**PROBLEM TO SOLVE:** In the listing below, start your output at the line with "minorS w == 6)" and end it after the line with "t x.1 x.2) a", copying every line exactly.
--*--
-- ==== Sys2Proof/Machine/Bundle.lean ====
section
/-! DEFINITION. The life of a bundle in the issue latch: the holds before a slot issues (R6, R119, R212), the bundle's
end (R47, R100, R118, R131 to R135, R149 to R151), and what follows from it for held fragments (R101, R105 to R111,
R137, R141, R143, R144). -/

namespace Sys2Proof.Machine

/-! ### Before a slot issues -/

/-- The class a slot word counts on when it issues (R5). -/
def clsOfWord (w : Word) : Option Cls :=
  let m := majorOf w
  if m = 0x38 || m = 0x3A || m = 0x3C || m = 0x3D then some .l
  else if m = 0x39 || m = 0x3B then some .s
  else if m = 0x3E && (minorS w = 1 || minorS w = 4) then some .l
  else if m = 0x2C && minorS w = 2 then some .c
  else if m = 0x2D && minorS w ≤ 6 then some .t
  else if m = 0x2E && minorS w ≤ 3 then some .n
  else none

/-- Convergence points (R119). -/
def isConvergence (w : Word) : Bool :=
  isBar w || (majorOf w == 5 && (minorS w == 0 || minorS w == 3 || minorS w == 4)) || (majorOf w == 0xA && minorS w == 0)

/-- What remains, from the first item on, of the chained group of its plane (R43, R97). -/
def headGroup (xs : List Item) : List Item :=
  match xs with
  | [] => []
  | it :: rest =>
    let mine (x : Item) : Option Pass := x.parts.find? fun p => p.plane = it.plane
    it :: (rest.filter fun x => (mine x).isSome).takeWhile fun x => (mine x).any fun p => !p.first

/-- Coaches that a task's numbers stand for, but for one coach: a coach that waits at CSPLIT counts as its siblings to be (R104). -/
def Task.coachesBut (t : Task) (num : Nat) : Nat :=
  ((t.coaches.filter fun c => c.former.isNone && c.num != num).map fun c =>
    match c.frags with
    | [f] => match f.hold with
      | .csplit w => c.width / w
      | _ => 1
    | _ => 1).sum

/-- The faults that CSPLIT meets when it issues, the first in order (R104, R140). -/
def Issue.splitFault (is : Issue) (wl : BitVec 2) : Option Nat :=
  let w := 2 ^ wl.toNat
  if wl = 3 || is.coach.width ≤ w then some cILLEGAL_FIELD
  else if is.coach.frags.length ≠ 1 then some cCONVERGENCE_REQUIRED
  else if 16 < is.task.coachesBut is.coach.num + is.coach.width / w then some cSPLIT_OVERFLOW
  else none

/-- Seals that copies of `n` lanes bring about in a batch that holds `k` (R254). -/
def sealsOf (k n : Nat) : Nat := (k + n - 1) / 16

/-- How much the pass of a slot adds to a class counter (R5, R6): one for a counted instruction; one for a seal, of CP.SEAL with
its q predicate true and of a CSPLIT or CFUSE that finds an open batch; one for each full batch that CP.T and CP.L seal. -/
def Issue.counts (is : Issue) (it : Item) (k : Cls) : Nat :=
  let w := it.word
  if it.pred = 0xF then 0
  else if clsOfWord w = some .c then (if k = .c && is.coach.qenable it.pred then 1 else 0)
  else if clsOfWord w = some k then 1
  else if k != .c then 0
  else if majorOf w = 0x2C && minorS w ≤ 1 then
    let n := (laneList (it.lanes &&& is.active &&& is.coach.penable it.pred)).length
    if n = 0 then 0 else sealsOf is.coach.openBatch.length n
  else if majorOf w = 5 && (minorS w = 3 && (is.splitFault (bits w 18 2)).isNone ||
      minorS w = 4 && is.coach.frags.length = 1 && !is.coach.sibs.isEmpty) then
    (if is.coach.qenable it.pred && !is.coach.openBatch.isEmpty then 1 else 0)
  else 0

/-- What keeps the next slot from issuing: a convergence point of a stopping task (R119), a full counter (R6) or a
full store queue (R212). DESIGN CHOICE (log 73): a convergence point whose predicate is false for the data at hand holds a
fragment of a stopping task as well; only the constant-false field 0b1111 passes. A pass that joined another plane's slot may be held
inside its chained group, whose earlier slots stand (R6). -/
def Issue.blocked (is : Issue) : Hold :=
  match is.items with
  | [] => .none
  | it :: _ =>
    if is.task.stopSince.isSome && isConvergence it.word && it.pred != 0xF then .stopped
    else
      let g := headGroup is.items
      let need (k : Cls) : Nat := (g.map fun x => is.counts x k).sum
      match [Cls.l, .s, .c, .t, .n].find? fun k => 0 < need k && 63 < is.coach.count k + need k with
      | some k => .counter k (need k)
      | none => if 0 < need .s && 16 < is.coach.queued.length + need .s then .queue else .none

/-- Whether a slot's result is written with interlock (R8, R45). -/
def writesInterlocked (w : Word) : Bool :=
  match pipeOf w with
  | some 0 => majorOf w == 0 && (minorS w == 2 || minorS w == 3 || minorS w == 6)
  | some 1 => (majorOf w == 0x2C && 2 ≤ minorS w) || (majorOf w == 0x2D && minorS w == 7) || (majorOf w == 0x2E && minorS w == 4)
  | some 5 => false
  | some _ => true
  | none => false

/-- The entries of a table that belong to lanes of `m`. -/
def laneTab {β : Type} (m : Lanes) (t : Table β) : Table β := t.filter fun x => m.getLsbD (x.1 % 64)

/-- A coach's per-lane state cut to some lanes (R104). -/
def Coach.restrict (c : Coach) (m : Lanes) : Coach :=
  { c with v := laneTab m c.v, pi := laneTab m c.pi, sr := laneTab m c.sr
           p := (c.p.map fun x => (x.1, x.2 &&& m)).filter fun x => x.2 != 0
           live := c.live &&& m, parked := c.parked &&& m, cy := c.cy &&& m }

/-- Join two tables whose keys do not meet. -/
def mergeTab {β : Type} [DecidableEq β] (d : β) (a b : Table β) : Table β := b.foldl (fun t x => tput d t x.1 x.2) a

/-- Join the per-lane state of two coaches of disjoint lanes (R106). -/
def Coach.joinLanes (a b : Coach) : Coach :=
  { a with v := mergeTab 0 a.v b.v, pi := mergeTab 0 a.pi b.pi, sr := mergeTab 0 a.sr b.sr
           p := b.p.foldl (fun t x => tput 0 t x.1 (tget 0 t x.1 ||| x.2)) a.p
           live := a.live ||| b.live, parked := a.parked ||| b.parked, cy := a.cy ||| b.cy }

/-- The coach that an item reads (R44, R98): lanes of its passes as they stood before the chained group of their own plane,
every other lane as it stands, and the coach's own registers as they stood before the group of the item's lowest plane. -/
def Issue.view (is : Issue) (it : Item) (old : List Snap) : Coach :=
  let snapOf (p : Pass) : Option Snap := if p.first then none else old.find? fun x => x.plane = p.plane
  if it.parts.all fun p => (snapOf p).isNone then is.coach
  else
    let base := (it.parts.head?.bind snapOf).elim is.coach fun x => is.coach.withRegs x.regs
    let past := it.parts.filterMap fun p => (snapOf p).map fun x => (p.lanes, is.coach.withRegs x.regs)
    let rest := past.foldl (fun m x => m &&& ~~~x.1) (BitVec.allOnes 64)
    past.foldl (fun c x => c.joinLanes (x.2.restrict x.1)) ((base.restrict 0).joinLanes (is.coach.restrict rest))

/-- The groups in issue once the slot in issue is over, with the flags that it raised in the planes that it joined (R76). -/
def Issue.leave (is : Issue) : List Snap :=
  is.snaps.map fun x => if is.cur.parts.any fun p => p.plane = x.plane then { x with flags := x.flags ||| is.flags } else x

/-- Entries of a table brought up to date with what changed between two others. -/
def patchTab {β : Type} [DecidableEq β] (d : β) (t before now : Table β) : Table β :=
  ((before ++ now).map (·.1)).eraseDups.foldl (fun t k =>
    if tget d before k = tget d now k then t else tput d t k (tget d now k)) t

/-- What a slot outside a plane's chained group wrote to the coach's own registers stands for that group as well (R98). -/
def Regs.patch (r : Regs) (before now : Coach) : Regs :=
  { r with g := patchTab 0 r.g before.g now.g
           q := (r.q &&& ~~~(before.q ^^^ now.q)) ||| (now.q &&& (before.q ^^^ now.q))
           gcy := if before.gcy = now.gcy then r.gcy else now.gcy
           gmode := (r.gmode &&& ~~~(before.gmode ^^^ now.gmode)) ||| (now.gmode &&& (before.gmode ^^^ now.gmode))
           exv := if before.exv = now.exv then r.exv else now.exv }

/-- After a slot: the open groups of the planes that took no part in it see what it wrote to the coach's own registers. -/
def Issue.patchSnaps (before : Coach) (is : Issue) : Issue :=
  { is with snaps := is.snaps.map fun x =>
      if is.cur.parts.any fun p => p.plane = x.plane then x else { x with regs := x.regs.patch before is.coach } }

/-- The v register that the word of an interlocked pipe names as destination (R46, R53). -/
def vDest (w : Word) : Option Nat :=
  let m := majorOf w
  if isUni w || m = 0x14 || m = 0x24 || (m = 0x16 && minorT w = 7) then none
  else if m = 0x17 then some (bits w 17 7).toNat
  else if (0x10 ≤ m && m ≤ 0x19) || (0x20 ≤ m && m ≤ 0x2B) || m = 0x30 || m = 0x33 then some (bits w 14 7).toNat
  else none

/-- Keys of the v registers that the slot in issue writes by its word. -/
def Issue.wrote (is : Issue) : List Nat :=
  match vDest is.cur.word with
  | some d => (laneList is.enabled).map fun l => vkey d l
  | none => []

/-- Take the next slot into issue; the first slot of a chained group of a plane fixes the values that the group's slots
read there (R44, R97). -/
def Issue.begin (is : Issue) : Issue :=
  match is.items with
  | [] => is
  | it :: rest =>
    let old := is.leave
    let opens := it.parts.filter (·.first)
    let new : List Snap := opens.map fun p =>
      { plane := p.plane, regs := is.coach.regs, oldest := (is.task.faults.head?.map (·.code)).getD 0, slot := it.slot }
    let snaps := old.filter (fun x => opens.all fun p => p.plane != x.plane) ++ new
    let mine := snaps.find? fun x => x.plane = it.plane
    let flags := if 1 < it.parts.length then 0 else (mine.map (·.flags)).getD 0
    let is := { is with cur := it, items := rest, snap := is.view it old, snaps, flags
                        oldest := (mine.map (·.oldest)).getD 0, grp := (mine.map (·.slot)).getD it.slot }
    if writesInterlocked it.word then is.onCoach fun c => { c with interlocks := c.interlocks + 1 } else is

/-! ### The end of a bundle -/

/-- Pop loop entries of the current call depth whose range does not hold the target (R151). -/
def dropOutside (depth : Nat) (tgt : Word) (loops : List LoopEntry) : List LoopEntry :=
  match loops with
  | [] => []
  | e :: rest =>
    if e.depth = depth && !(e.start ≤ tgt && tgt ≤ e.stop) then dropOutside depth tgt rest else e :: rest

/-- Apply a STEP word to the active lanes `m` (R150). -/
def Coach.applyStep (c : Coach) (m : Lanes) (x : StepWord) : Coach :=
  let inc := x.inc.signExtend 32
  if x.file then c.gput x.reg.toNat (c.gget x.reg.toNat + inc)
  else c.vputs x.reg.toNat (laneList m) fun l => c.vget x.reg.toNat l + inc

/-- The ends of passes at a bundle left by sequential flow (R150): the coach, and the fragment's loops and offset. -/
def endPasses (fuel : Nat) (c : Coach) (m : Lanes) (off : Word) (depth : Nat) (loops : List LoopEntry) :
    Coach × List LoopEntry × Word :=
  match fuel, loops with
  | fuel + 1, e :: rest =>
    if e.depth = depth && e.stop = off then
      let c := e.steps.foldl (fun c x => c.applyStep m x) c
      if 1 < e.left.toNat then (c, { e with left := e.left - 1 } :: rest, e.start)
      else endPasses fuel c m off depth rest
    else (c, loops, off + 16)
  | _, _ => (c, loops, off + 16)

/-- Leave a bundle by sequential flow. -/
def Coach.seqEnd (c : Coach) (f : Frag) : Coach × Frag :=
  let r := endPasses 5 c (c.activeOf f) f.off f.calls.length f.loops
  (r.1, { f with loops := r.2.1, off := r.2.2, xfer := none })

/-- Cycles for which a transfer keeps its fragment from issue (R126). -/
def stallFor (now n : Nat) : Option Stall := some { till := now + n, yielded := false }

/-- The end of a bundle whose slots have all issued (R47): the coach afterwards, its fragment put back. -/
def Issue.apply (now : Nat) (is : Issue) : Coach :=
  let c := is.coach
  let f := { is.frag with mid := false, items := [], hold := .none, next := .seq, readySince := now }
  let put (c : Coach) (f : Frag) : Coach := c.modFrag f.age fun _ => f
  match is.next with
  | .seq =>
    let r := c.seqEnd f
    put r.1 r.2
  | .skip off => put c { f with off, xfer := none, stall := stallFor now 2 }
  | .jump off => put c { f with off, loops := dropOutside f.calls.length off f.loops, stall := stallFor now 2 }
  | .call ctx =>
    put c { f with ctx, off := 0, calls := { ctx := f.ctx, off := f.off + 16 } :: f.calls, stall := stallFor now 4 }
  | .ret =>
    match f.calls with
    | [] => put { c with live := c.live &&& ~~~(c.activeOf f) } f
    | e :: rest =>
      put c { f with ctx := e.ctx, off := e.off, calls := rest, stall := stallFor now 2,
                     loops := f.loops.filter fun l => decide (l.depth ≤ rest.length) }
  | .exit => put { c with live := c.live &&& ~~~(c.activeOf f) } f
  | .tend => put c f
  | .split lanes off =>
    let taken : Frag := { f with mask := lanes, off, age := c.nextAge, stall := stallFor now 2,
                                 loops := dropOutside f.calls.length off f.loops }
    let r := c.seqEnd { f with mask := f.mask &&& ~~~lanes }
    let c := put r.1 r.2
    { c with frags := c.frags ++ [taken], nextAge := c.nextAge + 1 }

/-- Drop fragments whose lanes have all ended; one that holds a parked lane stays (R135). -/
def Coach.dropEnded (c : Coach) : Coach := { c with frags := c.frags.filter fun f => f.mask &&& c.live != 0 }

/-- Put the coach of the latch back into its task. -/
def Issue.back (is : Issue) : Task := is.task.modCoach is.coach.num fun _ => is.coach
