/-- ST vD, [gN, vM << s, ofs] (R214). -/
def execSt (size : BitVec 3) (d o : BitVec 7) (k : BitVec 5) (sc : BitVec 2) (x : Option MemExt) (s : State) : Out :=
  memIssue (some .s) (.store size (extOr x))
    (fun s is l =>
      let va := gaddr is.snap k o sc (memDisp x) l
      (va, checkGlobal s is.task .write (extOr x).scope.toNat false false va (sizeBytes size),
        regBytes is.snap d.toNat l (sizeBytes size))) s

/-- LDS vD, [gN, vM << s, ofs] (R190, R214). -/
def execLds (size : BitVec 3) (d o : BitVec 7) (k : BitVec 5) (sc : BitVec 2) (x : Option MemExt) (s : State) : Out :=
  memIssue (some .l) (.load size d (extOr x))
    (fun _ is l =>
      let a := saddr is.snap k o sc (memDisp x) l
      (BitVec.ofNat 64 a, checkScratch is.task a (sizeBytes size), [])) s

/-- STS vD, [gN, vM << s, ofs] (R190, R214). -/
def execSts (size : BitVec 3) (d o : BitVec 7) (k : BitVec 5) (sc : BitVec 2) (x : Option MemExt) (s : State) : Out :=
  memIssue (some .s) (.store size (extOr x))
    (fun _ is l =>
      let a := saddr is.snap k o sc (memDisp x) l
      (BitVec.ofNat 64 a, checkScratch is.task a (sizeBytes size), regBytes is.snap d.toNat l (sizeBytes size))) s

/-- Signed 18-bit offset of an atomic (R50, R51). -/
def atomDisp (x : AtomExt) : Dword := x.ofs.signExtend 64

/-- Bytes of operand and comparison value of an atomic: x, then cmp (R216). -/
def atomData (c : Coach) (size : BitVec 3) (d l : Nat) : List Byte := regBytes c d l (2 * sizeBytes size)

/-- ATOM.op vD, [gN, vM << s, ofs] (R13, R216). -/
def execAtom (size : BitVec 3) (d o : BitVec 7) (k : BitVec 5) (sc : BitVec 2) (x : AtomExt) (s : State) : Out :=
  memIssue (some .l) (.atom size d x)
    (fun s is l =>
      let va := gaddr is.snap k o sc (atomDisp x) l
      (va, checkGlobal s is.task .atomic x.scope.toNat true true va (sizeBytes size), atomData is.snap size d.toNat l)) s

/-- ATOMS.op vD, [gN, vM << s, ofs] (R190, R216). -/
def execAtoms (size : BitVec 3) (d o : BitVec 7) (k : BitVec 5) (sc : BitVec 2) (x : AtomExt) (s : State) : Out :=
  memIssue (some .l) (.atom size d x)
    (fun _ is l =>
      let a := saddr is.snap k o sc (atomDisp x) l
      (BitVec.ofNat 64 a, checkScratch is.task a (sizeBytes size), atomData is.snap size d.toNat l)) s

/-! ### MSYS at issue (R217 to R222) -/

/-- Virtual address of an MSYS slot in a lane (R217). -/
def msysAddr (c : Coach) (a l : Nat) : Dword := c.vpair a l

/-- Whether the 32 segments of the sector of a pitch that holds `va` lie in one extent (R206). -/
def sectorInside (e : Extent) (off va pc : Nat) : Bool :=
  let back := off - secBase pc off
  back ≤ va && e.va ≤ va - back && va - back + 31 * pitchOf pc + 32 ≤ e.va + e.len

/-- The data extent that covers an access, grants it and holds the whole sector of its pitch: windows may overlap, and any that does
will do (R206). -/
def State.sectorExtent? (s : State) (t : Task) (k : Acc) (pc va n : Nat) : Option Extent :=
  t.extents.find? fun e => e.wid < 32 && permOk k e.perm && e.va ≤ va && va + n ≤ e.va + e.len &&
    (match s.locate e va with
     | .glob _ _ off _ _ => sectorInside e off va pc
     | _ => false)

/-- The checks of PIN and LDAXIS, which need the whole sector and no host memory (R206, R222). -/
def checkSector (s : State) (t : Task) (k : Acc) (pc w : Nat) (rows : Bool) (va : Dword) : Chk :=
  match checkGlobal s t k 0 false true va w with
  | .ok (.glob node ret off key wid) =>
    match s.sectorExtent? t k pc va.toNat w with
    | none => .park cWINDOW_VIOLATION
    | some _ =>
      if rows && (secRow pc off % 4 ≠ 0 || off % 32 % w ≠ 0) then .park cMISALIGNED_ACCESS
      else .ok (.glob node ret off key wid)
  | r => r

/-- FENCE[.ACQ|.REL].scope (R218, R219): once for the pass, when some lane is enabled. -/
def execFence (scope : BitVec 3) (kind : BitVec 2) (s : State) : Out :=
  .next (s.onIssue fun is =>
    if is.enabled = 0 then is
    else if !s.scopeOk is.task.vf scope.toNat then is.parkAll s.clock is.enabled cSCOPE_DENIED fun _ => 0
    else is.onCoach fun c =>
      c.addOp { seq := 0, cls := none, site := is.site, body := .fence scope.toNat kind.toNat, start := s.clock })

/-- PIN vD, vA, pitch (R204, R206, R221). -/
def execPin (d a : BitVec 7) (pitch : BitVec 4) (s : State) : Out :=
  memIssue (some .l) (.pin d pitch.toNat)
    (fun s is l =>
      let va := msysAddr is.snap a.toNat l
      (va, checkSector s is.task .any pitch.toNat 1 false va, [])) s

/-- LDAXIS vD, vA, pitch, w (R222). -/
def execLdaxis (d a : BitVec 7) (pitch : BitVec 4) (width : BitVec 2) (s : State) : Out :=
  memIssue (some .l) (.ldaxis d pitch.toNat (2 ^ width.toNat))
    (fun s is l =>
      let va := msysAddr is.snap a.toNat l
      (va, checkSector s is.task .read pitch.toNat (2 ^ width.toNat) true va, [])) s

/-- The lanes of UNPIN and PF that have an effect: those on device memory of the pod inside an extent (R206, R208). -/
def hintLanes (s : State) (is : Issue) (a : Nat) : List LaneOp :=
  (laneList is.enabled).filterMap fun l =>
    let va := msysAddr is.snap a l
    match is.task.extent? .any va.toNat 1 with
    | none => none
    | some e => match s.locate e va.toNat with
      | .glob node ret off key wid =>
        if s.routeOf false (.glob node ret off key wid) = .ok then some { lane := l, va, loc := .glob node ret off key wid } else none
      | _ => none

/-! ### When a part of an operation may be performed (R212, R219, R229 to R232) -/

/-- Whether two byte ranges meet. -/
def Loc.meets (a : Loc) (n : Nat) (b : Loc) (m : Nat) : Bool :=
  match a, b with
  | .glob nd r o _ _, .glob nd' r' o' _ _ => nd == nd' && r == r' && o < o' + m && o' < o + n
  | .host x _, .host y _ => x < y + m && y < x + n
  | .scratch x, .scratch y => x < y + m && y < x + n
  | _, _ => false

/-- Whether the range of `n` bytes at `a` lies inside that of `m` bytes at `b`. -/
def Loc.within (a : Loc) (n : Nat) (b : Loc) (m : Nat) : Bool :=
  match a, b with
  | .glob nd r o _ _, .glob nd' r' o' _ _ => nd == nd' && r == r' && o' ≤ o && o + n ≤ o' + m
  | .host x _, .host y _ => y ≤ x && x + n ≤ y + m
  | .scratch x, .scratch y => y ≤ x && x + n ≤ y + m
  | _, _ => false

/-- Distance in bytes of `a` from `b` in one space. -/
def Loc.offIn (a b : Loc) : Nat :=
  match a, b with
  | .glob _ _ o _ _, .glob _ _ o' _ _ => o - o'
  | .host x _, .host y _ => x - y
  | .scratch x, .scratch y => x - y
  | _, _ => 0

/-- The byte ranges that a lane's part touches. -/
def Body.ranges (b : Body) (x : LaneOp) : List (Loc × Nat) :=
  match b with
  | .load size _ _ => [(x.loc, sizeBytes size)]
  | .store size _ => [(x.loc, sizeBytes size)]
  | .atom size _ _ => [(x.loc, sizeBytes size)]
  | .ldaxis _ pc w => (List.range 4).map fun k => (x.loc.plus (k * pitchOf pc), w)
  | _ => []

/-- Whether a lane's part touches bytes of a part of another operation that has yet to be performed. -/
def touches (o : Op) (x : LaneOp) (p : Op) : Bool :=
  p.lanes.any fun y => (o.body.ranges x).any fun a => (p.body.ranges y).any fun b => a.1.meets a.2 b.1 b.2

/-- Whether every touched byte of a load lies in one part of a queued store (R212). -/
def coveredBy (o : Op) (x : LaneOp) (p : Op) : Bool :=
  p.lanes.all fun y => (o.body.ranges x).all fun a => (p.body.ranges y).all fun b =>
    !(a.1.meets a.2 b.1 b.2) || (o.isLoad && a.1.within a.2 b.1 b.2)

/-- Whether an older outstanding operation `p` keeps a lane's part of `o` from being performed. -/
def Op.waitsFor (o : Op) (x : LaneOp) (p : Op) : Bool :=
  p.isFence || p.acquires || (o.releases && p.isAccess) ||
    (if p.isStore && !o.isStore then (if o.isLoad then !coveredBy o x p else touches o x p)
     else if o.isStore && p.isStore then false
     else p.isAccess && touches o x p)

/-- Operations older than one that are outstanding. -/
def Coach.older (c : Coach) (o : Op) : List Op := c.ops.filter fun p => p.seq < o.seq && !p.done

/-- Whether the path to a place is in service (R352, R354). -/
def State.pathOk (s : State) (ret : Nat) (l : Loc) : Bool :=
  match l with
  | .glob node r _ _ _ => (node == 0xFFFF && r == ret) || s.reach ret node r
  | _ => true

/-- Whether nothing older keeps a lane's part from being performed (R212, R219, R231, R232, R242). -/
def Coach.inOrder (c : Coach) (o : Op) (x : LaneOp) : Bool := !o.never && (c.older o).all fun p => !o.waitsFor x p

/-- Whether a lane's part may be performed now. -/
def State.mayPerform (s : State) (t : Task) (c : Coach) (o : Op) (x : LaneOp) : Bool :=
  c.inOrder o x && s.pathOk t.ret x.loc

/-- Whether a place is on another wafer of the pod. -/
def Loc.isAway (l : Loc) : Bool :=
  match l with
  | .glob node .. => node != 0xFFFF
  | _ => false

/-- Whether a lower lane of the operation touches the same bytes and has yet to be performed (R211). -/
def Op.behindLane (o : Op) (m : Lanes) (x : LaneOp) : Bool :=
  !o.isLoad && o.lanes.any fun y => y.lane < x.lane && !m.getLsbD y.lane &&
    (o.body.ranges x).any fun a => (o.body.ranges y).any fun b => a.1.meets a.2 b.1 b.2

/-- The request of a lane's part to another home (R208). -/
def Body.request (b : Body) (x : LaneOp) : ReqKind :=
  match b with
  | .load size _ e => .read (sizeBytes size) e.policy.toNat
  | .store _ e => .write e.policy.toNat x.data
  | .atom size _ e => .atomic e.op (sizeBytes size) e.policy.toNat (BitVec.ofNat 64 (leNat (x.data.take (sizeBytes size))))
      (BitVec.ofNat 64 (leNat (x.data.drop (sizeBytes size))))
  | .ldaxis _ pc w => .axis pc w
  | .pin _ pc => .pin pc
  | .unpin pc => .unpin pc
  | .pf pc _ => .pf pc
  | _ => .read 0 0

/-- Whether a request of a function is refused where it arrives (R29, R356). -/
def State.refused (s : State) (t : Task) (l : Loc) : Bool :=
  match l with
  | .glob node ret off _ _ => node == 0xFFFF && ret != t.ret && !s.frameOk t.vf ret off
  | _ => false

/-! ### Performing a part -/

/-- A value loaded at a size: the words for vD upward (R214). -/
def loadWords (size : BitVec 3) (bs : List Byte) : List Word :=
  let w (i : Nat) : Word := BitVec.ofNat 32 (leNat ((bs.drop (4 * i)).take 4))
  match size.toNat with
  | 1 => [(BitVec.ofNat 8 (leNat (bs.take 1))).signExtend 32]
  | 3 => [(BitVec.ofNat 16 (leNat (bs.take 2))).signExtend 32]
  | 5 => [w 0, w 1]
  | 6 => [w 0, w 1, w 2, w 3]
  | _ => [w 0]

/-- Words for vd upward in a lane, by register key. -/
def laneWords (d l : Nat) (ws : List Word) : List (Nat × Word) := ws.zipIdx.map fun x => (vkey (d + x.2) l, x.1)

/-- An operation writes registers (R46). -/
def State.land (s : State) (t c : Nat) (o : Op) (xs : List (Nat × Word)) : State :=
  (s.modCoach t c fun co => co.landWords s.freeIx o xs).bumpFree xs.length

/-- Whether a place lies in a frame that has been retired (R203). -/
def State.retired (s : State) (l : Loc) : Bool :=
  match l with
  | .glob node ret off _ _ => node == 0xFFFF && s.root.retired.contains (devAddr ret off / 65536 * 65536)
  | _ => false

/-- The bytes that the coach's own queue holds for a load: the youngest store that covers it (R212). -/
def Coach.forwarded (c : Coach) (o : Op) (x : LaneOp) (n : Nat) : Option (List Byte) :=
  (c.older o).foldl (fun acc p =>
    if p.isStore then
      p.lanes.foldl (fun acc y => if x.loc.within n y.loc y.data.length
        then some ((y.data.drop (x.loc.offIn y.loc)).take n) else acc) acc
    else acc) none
--*--
**TASK ANSWER:**
  | some 0 => majorOf w == 0 && (minorS w == 2 || minorS w == 3 || minorS w == 6)
  | some 1 => (majorOf w == 0x2C && 2 ≤ minorS w) || (majorOf w == 0x2D && minorS w == 7) || (majorOf w == 0x2E && minorS w == 4)
  | some 5 => false
  | some _ => true
  | none => false

/-- The entries of a table that belong to lanes of `m`. -/
def laneTab {β : Type} (m : Lanes) (t : Table β) : Table β := t.filter fun x => m.getLsbD (x.1 % 64)

/-- A coach's per-lane state cut to some lanes (R104). -/
def Coach.restrict (c : Coach) (m : Lanes) : Coach :=
  { c with v := laneTab m c.v, pi := laneTab m c.pi, sr := laneTab m c.sr
           p := (c.p.map fun x => (x.1, x.2 &&& m)).filter fun x => x.2 != 0
           live := c.live &&& m, parked := c.parked &&& m, cy := c.cy &&& m }

/-- Join two tables whose keys do not meet. -/
def mergeTab {β : Type} [DecidableEq β] (d : β) (a b : Table β) : Table β := b.foldl (fun t x => tput d t x.1 x.2) a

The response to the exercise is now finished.